No Evidence of Double Dip Recession With New Job Numbers

Written by Eli Lehrer on Friday April 1, 2011

The latest job numbers suggest it is unlikely that America will enter a "double dip" recession.

Although the just-announced drop to 8.8 percent unemployment hardly reflects a thriving economy, it does seem to show that the economic recovery has at least some legs. It’s unlikely the economy will be anywhere near full employment when President Obama comes up for reelection next year but there’s little to indicate a chance of a significant “double dip” recession. Three quick thoughts:

First, the evidence of recovery is actually pretty strong. Only two sectors, information services and construction, saw employment declines and the construction employment declines is within the survey’s margin of error. The workforce participation rate, which had been slipping, also remained stable.
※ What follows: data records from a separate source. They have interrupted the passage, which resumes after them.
/-- R198: for a fixed key and any number of rounds, ENCRYPT is a bijection on four-word counters. -/
def Obligations.EncryptIsABijectionOfCounters : Prop :=
  ∀ (k : Quad) (kp : Word) (n : Nat), Function.Bijective fun ctr : Quad => encrypt ctr k kp n

/-- EXTRACT (43_output_extractor.md R230, 20_memory.md R71): bit j of sample n is bit n·W + j of the block, word 0 the
least significant; and it is the field R231 selects within one word. -/
def Obligations.ExtractSelectsTheFieldOfOneWord : Prop :=
  ∀ (w : Width) (blk : Quad) (n j : Nat), n < 256 / w.bits → j < w.bits →
    (extract w blk n).getLsbD j =
        (([blk.w0, blk.w1, blk.w2, blk.w3] : List Word).getD ((n * w.bits + j) / 64) 0).getLsbD ((n * w.bits + j) % 64) ∧
      extract w blk n =
        ((([blk.w0, blk.w1, blk.w2, blk.w3] : List Word).getD (n * w.bits / 64) 0) >>> (n * w.bits % 64)).setWidth w.bits

/-- R72: a 64-bit sample is the little-endian regrouping of the narrower samples of the same key and counter, for every
width. -/
def Obligations.NarrowSamplesRegroupIntoWideOnes : Prop :=
  ∀ (s : State) (w : Width) (j : Nat),
    let m := 64 / w.bits
    (streamSample { s with cfg := { s.cfg with W := .w64 } } j).toNat =
      ((List.range m).map fun i =>
        (streamSample { s with cfg := { s.cfg with W := w } } (m * j + i)).toNat * 2 ^ (w.bits * i)).sum

/-- R232: every sample NEXT returns is at most 2^W − 1, and INFORD 0 and 1 read the two bounds. -/
def Obligations.SamplesStayInTheirRange : Prop :=
  ∀ s : State,
    (∃ t d, exec .next s = .next t ∧ t.port = .responding ⟨.ok, d⟩ ∧ d.toNat ≤ 2 ^ s.cfg.W.bits - 1) ∧
      (∃ t, exec (.inford 0) s = .next t ∧ t.port = .responding ⟨.ok, 0⟩) ∧
      ∃ t d, exec (.inford 1) s = .next t ∧ t.port = .responding ⟨.ok, d⟩ ∧ d.toNat = 2 ^ s.cfg.W.bits - 1

/-- R233: from any state that meets the invariants with cursor 0, the responses to k NEXT commands are samples 0 to k − 1 of
the stream, across any number of blocks and counter wraps. -/
def Obligations.NextYieldsTheSampleStream : Prop :=
  ∀ (s : State) (k : Nat), s.Inv → s.CUR = 0 →
    (issueAll (List.replicate k (encode .next)) s).1 = (List.range k).map fun j => ⟨.ok, streamSample s j⟩

/-- R45: for a fixed key the samples NEXT returns repeat after 2^(64·CS) · S = 2^(64·CS + log2 S) of them, from every state
that meets the invariants; so many NEXT commands restore every register when 1 ≤ CUR ≤ S (from CUR = 0 they end in the
exhausted state of the block before); and the numbered stream of R233 repeats likewise. -/
def Obligations.SampleStreamIsPeriodic : Prop :=
  ∀ s : State,
    let n := 2 ^ (64 * s.cfg.cs) * (256 / s.cfg.W.bits)
    n = 2 ^ (64 * s.cfg.cs + s.cfg.log2S) ∧
      (s.Inv → ∀ k : Nat,
        let answers := (issueAll (List.replicate (k + n + 1) (encode .next)) s).1
        answers.length = k + n + 1 ∧ answers[k + n]? = answers[k]?) ∧
      (s.Inv → 1 ≤ s.CUR.toNat → ∃ t, execAll (List.replicate n .next) s = .next t ∧ t.regs = s.regs) ∧
      ∀ k : Nat, streamSample s (k + n) = streamSample s k

/-- R44: NEXT moves the stream position by 1 and DISCARD n by n, modulo the period, from every state with the cursor in
range. -/
def Obligations.CommandsMoveTheStreamPosition : Prop :=
  ∀ (s : State) (n : Word), s.cursorInRange →
    (∃ t, exec .next s = .next t ∧ streamPos t = (streamPos s + 1) % period s.cfg) ∧
      ∃ t, exec (.discard n) s = .next t ∧ streamPos t = (streamPos s + n.toNat) % period s.cfg

-- THE WHOLE MACHINE ----------------------------------------------------------------------------------------------------

/-- R43: the reset value of every register and port, for every configuration; and it is the state SEEDI 0 leaves. What
`State.reset` chooses beyond R43 (its configuration, the outside agents) is log entries 1 and 2 and is not stated here. -/
def Obligations.ResetStateHasTheStatedValues : Prop :=
  ∀ c : Config,
    let s := State.resetOf c
    s.K = ⟨0, 0, 0, 0⟩ ∧ s.KP = 0x1BD11BDAA9FC1A22 ∧ s.CTR = ⟨0, 0, 0, 0⟩ ∧ s.CUR = 0 ∧
      s.BLK = encrypt ⟨0, 0, 0, 0⟩ ⟨0, 0, 0, 0⟩ 0x1BD11BDAA9FC1A22 c.rounds ∧
      (c.R = 20 → s.BLK = ⟨0x09218ebde6c85537, 0x55941f5266d86105, 0x4bd25e16282434dc, 0xee29ec846bd2e40b⟩) ∧
      (c.R = 13 → s.BLK = ⟨0x4071fabee1dc8e05, 0x02ed3113695c9c62, 0x397311b5b89f9d49, 0xe21292c3258024bc⟩) ∧
      infoRegister c s.KP 0 = 0 ∧ (infoRegister c s.KP 1).toNat = 2 ^ c.W.bits - 1 ∧
      (infoRegister c s.KP 2).toNat = c.R.toNat * 2 ^ 16 + c.cs * 2 ^ 11 + c.ks * 2 ^ 8 + c.W.bits ∧
      infoRegister c s.KP 3 = 0x1BD11BDAA9FC1A22 ∧
      pinsOut false s = ⟨true, none, false⟩ ∧ s.cfg = c ∧
      ∃ t, exec (.seedi 0) s = .next t ∧ t.regs = s.regs

/-- The invariants of R37 hold at reset, for every configuration and for the model's own. -/
def Obligations.ResetMeetsTheInvariants : Prop := (∀ c : Config, (State.resetOf c).Inv) ∧ State.reset.Inv

/-- R37: every step from a state that meets the invariants ends in one that does. -/
def Obligations.StepKeepsTheInvariants : Prop := ∀ s t : State, s.Inv → step s = .next t → t.Inv

/-- R37 at the pins: so does every clock edge, whatever the pins and the latency. -/
def Obligations.ClockEdgeKeepsTheInvariants : Prop := ∀ (s : State) (e : Edge), s.Inv → (clockEdge e s).Inv

/-- R343: no command and no reset changes the configuration, at transaction level or at the pins. -/
def Obligations.ConfigurationNeverChanges : Prop :=
  ∀ s : State, (∀ t, step s = .next t → t.cfg = s.cfg) ∧ ∀ e : Edge, (clockEdge e s).cfg = s.cfg

/-- R340 at the pins: at an edge with `rst` = 1 every register takes its reset value and a command in progress is
abandoned without effect or response, `cmd_ready`, `rsp_valid` and `seed_req` are 0; when `rst` is 0 again the block becomes
idle and ready once the work is done. The seed answers already taken stay taken. That the work may be done at the reset edge
itself is the model's reading of "a finite delay" (log entry 11). -/
def Obligations.ResetEdgeAbandonsTheCommand : Prop :=
  ∀ (s : State) (e f : Edge), e.pins.rst = true → f.pins.rst = false →
    let t := clockEdge e s
    t.regs = (State.resetOf s.cfg).regs ∧ t.cfg = s.cfg ∧ t.env = s.env ∧ pinsOut true s = ⟨false, none, false⟩ ∧
      (e.finish = true → t.port = .idle ∧ pinsOut false t = ⟨true, none, false⟩) ∧
      (e.finish = false →
        t.port = .starting ∧ pinsOut false t = ⟨false, none, false⟩ ∧ (f.finish = false → clockEdge f t = t) ∧
        (f.finish = true → clockEdge f t = { t with port := .idle } ∧ pinsOut false (clockEdge f t) = ⟨true, none, false⟩))

/-- Reset at transaction level: the step that takes it leaves the reset registers and abandons the command in progress; the
next step makes the block idle. That HOST holds `rst` for one step is the model's choice (log entry 8). -/
def Obligations.ResetStepAbandonsTheCommand : Prop :=
  ∀ s : State, s.env.rst = true →
    ∃ t u, step s = .next t ∧ step t = .next u ∧ t.regs = (State.resetOf s.cfg).regs ∧
      u.regs = (State.resetOf s.cfg).regs ∧ t.port = .starting ∧ u.port = .idle ∧ u.cfg = s.cfg ∧
      u.env = { s.env with rst := false }
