-- ==== Sys2Proof/Tests/Witnesses.lean ====
section
/-! SUPPORT. For every statement with hypotheses, a concrete state and operands that meet all of them together, clause by
clause, at the boundary values of each clause. -/

namespace Sys2Proof.Tests

open Sys2Proof.Machine

/-- A block with no rounds, 64-bit samples (S = 4), two key words and two counter words. -/
def small : Config := cfg .w64 0 .k2 .c2

/-- A consistent state of it: exhausted block, both counter words at their maximum. -/
def smallEnd : State := at_ small ⟨5, 7, 0, 0⟩ ⟨-1, -1, 0, 0⟩ 4

/-- The same with a command latched. -/
def smallBusy (w : BitVec 32) (d : Word) : State := atPort smallEnd (.busy ⟨w, d⟩)

theorem witness_small_inv : smallEnd.Inv ∧ (State.resetOf small).Inv := by decide

theorem witness_EncodeInvertsDecode :
    (decode ⟨0x305, 9⟩ = some (.keywr 3 9) ∧ readsOperand (.keywr 3 9) = true) ∧
      (decode ⟨0x306, 9⟩ = some (.keyrd 3) ∧ readsOperand (.keyrd 3) = false) := by decide

theorem witness_OpcodeMapSelectsTheDecodedCommand :
    (⟨.KEYWR, 0x00000005, 0xFFFFFCFF⟩ : OpcodeRow) ∈ opcodeMap := by decide

theorem witness_ExactlyThirtyOneWordsDecode :
    (decode ⟨0x30C, 1⟩).isSome = true ∧ (decode ⟨0x40C, 1⟩).isSome = false := by decide

/-- The least and the greatest reserved opcode, the lowest and the highest reserved bit, an index on NOP and on CURRD. -/
theorem witness_ReservedWordsAreRejected :
    smallEnd.env.rst = false ∧ (smallBusy 0xD 0).port = .busy ⟨0xD, 0⟩ ∧
      (0x0D ≤ (0xD#32).toNat % 256 ∧ 0x0D ≤ (0xFF#32).toNat % 256) ∧
      ((0x400#32).toNat / 1024 ≠ 0 ∧ (0x80000001#32).toNat / 1024 ≠ 0) ∧
      ((0x100#32).toNat / 256 % 4 ≠ 0 ∧ (0x100#32).toNat % 256 ∈ [0x00, 0x01, 0x02, 0x03, 0x04, 0x09, 0x0A]) ∧
      ((0x30A#32).toNat / 256 % 4 ≠ 0 ∧ (0x30A#32).toNat % 256 ∈ [0x00, 0x01, 0x02, 0x03, 0x04, 0x09, 0x0A]) := by decide

theorem witness_StepRunsTheLatchedCommand :
    (smallBusy 1 0).env.rst = false ∧ (smallBusy 1 0).port = .busy ⟨1, 0⟩ ∧ decode ⟨1, 0⟩ = some .next := by decide

/-- The last sample of a block, and the exhausted block. -/
theorem witness_NextReturnsTheNextSample :
    (at_ small Quad.zero Quad.zero 3).CUR.toNat < (at_ small Quad.zero Quad.zero 3).cfg.S ∧
      smallEnd.cfg.S ≤ smallEnd.CUR.toNat := by decide

/-- No sample, one sample and the most samples. -/
theorem witness_DiscardMovesCounterAndCursor : (0 : Word) = 0 ∧ (1 : Word) ≠ 0 ∧ (-1 : Word) ≠ 0 := by decide

theorem witness_DiscardEqualsRepeatedNext :
    smallEnd.cursorInRange ∧ (State.resetOf small).cursorInRange ∧ smallEnd.CUR.toNat = smallEnd.cfg.S := by decide

theorem witness_SeediLoadsTheSeed : (0 : Word) = 0 := by decide

/-- KS = 2 with an answer left over, and KS = 0 with none asked for. -/
theorem witness_SeedsLoadsTheKeyFromTheSource :
    ([5, 7] : List Word).length = small.ks ∧
      (withSeeds smallEnd [.word 5, .word 7, .eos]).env.seeds = ([5, 7] : List Word).map .word ++ [.eos] ∧
      ([] : List Word).length = (cfg .w64 0 .k0 .c1).ks ∧
      (State.resetOf (cfg .w64 0 .k0 .c1)).env.seeds = ([] : List Word).map .word ++ [] := by decide

/-- EOS as the first and as the last answer. -/
theorem witness_SeedsFailsWhenTheSourceIsExhausted :
    ([5] : List Word).length < smallEnd.cfg.ks ∧
      (withSeeds smallEnd [.word 5, .eos, .word 9]).env.seeds = ([5] : List Word).map .word ++ .eos :: [.word 9] ∧
      ([] : List Word).length < smallEnd.cfg.ks ∧
      (withSeeds smallEnd [.eos]).env.seeds = ([] : List Word).map .word ++ .eos :: [] ∧
      replyOf (exec .seeds (withSeeds smallEnd [.word 5, .eos, .word 9])) = some ⟨.seedExhausted, 0⟩ ∧
      Status.seedExhausted ≠ .ok := by decide

theorem witness_SeedsWaitsForTheSource :
    ([5] : List Word).length < smallEnd.cfg.ks ∧
      (withSeeds smallEnd [.word 5]).env.seeds = ([5] : List Word).map .word ∧
      (withSeeds smallEnd [.word 5]).env.rst = false ∧ ([] : List Word).length < smallEnd.cfg.ks := by decide

/-- The last implemented and the first unimplemented key word. -/
theorem witness_KeywrWritesOneWordAndRunsTheTail :
    (1 : Fin 4).val < smallEnd.cfg.ks ∧ smallEnd.cfg.ks ≤ (2 : Fin 4).val := by decide

/-- The last implemented and the first unimplemented counter word. -/
theorem witness_CtrwrWritesOneWordAndRecomputesTheBlock :
    (1 : Fin 4).val < smallEnd.cfg.cs ∧ smallEnd.cfg.cs ≤ (2 : Fin 4).val := by decide

/-- S, S + 1, and a value whose low bits are in range. -/
theorem witness_CurwrSetsTheCursor :
    (4 : Word).toNat ≤ smallEnd.cfg.S ∧ smallEnd.cfg.S < (5 : Word).toNat ∧
      smallEnd.cfg.S < (0x100000000000000 : Word).toNat := by decide

theorem witness_InfordReturnsTheInformationRegister :
    (0 : Fin 4) = 0 ∧ (1 : Fin 4) = 1 ∧ (2 : Fin 4) = 2 ∧ (3 : Fin 4) = 3 := by decide

theorem witness_IncAndAdvance_unimplemented : small.cs ≤ (2 : Fin 4).val := by decide

theorem witness_MixIsAddRotateXorAndInvertible : 0 < 64 ∧ 63 < 64 := by decide

theorem witness_RoundMixesThePairsOfItsParity : 0 % 2 = 0 ∧ 7 % 2 = 1 := by decide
Second, whatever their consequences—and a lot of them will be negative—there’s also little evidence that the massive financial reform and health care laws are causing short-term problems for the industries they impact. Financial services employment, which had been falling (and is a bit difficult to measure in any economy because of a quirk in the way real estate agents report employment status) actually trended upward. Health care, which added employees even in at the depths of the 2008 recession, showed another quarter of strong employment gains.

Third, Republicans will fail both in Congress and in the 2012 elections if they don’t change their style. An angry, pessimistic reading of the country’s future simply doesn’t jibe with the reality of a moderately strong recovery. It will make Republicans look bad and cost them at the polls.